Kioga waited a moment for Mallory to break off and accompany him to table, but she showed no signs of wanting to flee present company. So he simply said, “I’m very hungry, so I’ll see you after the presentation.”

  He walked into the dining hall feeling crestfallen and sad.

  But the sight of Jimmy Velvet seated at a table and surrounded by seemingly every waitress in the commissary cheered Kioga immensely. He strode over.

  Jimmy familiarly held the hand of one young uniformed woman, a native beauty, and chattered in rapidfire Spanish that caused her to grin and nod. Finished, he kissed her hand and she departed, giggling, with her fellow refectory angels.

  “Ky, my ligand! You’re just in time! I’ve only now promoted a bottle of Valdivieso 2035 from that brilliant lass. What a peach! And that gorgeous rump! As for the wine, it’s a trifling Chilean Champagne. Undoubtedly inferior to the Veuve Clicquot you regularly bathe in, but needs must. Not on the menu, but the Director has a private stock. Join me, lig, join me!”

  The wine arrived in a homeostatic chiller, along with two giant bowls of steaming ajiaco soup, with succulent avocado on the side. Kioga realized then just how famished he was. He forked up the floating encobbed corn from his bowl and stripped it clean in well under sixty seconds. Jimmy matched him, bite for bite. The cold bubbly went down smoothly and seemed not to interact badly with Kioga’s meds, leaving him feeling buoyant and vivid. And for business purposes, he could always pop a tab of Null-borracho if necessary.

  Their hearty soup finished, awaiting the dessert of bocadillo and panelitas (guava and panela candy), Jimmy dabbed neatly at his lips with a cloth napkin. “So, I see Mallory is networking up a storm while she’s here. And we’ve got the presentation in an hour or so. Does all that leave any time or spirit whatsoever for a little mattress gymnastics? Or will you be debating candied almonds versus cocktail wienies until the wee hours of this splendid, moon-kissed tropical night?”

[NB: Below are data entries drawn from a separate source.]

@[simp] theorem setPred_pending (c p : Nat) (v : Pred) : (setPred s c p v).pending = s.pending := rfl
@[simp] theorem setPred_draws (c p : Nat) (v : Pred) : (setPred s c p v).draws = s.draws := rfl
@[simp] theorem setPred_gallery (c p : Nat) (v : Pred) : (setPred s c p v).gallery = s.gallery := rfl
@[simp] theorem setPred_dram (c p : Nat) (v : Pred) : (setPred s c p v).dram = s.dram := rfl
@[simp] theorem setPred_tallies (c p : Nat) (v : Pred) : (setPred s c p v).tallies = s.tallies := rfl
@[simp] theorem setPred_waits (c p : Nat) (v : Pred) : (setPred s c p v).waits = s.waits := rfl
@[simp] theorem setPred_conveyors (c p : Nat) (v : Pred) : (setPred s c p v).conveyors = s.conveyors := rfl
@[simp] theorem setPred_backoffs (c p : Nat) (v : Pred) : (setPred s c p v).backoffs = s.backoffs := rfl
@[simp] theorem setPred_claims (c p : Nat) (v : Pred) : (setPred s c p v).claims = s.claims := rfl
@[simp] theorem setPred_claimReq (c p : Nat) (v : Pred) : (setPred s c p v).claimReq = s.claimReq := rfl
@[simp] theorem setPred_functions (c p : Nat) (v : Pred) : (setPred s c p v).functions = s.functions := rfl
@[simp] theorem setPred_host (c p : Nat) (v : Pred) : (setPred s c p v).host = s.host := rfl
@[simp] theorem setPred_hubMovers (c p : Nat) (v : Pred) : (setPred s c p v).hubMovers = s.hubMovers := rfl
@[simp] theorem setPred_group (c p : Nat) (v : Pred) : (setPred s c p v).group = s.group := rfl
@[simp] theorem setPred_dies (c p : Nat) (v : Pred) : (setPred s c p v).dies = s.dies := rfl
@[simp] theorem setPred_power (c p : Nat) (v : Pred) : (setPred s c p v).power = s.power := rfl
@[simp] theorem setPred_therm (c p : Nat) (v : Pred) : (setPred s c p v).therm = s.therm := rfl
@[simp] theorem setPred_ras (c p : Nat) (v : Pred) : (setPred s c p v).ras = s.ras := rfl
@[simp] theorem setPred_now (c p : Nat) (v : Pred) : (setPred s c p v).now = s.now := rfl
@[simp] theorem setPred_fabric (c p : Nat) (v : Pred) : (setPred s c p v).fabric = s.fabric := rfl
@[simp] theorem setPred_haul (c p : Nat) (v : Pred) : (setPred s c p v).haul = s.haul := rfl
@[simp] theorem setPred_coll (c p : Nat) (v : Pred) : (setPred s c p v).coll = s.coll := rfl
@[simp] theorem setPred_sys (c p : Nat) (v : Pred) : (setPred s c p v).sys = s.sys := rfl
@[simp] theorem setPred_answer (c p : Nat) (v : Pred) : (setPred s c p v).answer = s.answer := rfl

@[simp] theorem writeBench_pending (c o : Nat) (b : List Byte) : (writeBench s c o b).pending = s.pending := rfl
@[simp] theorem writeBench_draws (c o : Nat) (b : List Byte) : (writeBench s c o b).draws = s.draws := rfl
@[simp] theorem writeBench_gallery (c o : Nat) (b : List Byte) : (writeBench s c o b).gallery = s.gallery := rfl
@[simp] theorem writeBench_dram (c o : Nat) (b : List Byte) : (writeBench s c o b).dram = s.dram := rfl
@[simp] theorem writeBench_tallies (c o : Nat) (b : List Byte) : (writeBench s c o b).tallies = s.tallies := rfl
@[simp] theorem writeBench_waits (c o : Nat) (b : List Byte) : (writeBench s c o b).waits = s.waits := rfl
@[simp] theorem writeBench_conveyors (c o : Nat) (b : List Byte) : (writeBench s c o b).conveyors = s.conveyors := rfl
@[simp] theorem writeBench_backoffs (c o : Nat) (b : List Byte) : (writeBench s c o b).backoffs = s.backoffs := rfl
@[simp] theorem writeBench_claims (c o : Nat) (b : List Byte) : (writeBench s c o b).claims = s.claims := rfl
@[simp] theorem writeBench_claimReq (c o : Nat) (b : List Byte) : (writeBench s c o b).claimReq = s.claimReq := rfl
@[simp] theorem writeBench_functions (c o : Nat) (b : List Byte) : (writeBench s c o b).functions = s.functions := rfl
@[simp] theorem writeBench_host (c o : Nat) (b : List Byte) : (writeBench s c o b).host = s.host := rfl
@[simp] theorem writeBench_hubMovers (c o : Nat) (b : List Byte) : (writeBench s c o b).hubMovers = s.hubMovers := rfl
@[simp] theorem writeBench_group (c o : Nat) (b : List Byte) : (writeBench s c o b).group = s.group := rfl
@[simp] theorem writeBench_dies (c o : Nat) (b : List Byte) : (writeBench s c o b).dies = s.dies := rfl
@[simp] theorem writeBench_power (c o : Nat) (b : List Byte) : (writeBench s c o b).power = s.power := rfl
@[simp] theorem writeBench_therm (c o : Nat) (b : List Byte) : (writeBench s c o b).therm = s.therm := rfl
@[simp] theorem writeBench_ras (c o : Nat) (b : List Byte) : (writeBench s c o b).ras = s.ras := rfl
@[simp] theorem writeBench_now (c o : Nat) (b : List Byte) : (writeBench s c o b).now = s.now := rfl
@[simp] theorem writeBench_fabric (c o : Nat) (b : List Byte) : (writeBench s c o b).fabric = s.fabric := rfl
@[simp] theorem writeBench_haul (c o : Nat) (b : List Byte) : (writeBench s c o b).haul = s.haul := rfl
@[simp] theorem writeBench_coll (c o : Nat) (b : List Byte) : (writeBench s c o b).coll = s.coll := rfl
@[simp] theorem writeBench_sys (c o : Nat) (b : List Byte) : (writeBench s c o b).sys = s.sys := rfl
@[simp] theorem writeBench_answer (c o : Nat) (b : List Byte) : (writeBench s c o b).answer = s.answer := rfl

  Kioga winced. He felt he had to defend Mallory against the very charges he himself had been harboring a little while ago. “Come on now, Jim, she’s not at all like that. You’re being much too harsh on the woman I’m going to spend the rest of my life with.”

  “Better I speak now than when the matrimonial saddle is fully cinched.”

  “I’m certain the orgiastic noises spilling from my quarters tonight will shock the entire staff.”

  “Hrm. Well, if you find yourself at loose ends this evening, be advised that I and some others are heading into the city. The Zona Rosa, Poblado ’hood. The Parque Lleras district, to be precise. Many, many square blocks of wanton women, inveigling intoxicants, hip-oiling music, and finger foods of the gods. Or so I’ve been promised.”

  “Thanks. But I know I’ll be extremely busy with my own exclusive amorous affairs.”

  “Your phone knows my phone, lig. Hey, look at the time! We’re due a mile away a week ago! What are they using for personal transport here? Not those cheesy little Tata PicoPods! Oh, my word! My spine will never be the same.…”

  Kioga tried to spot Mallory as they rushed out, but she was nowhere to be seen.

  Large yet somehow intimate, with its reconfigurable walls and fixtures, the conference room already held all the expectant and highly polished Mercosur representatives when Jimmy and Kioga arrived. Kioga felt pleased that he was not the last braintruster to show up. In fact, Mallory and Stuart kept everyone waiting till a whole ninety seconds past the scheduled start of the presentation. His fiancée smiled hastily at him, squeezed his shoulder in the manner of a sports teammate in passing, then settled down at her assigned seat.

  The group presentation went well, thought Kioga, although, truth be told, he gave only half his concentration to the speeches, even including his own part. The only slight glitch occurred when Jimmy, explaining the efficacy of the new options for seabed mining, his speciality, likened the process to “hoovering vomit off a Scotsman.” But aside from that gaffe, the Mercosur suits seemed well pleased with the valuable new insights and profit-enhancing technologies presented to them.

  When the meeting broke up, the time was almost seven PM. Kioga hastened to Mallory’s side, intent on cutting her out of the herd.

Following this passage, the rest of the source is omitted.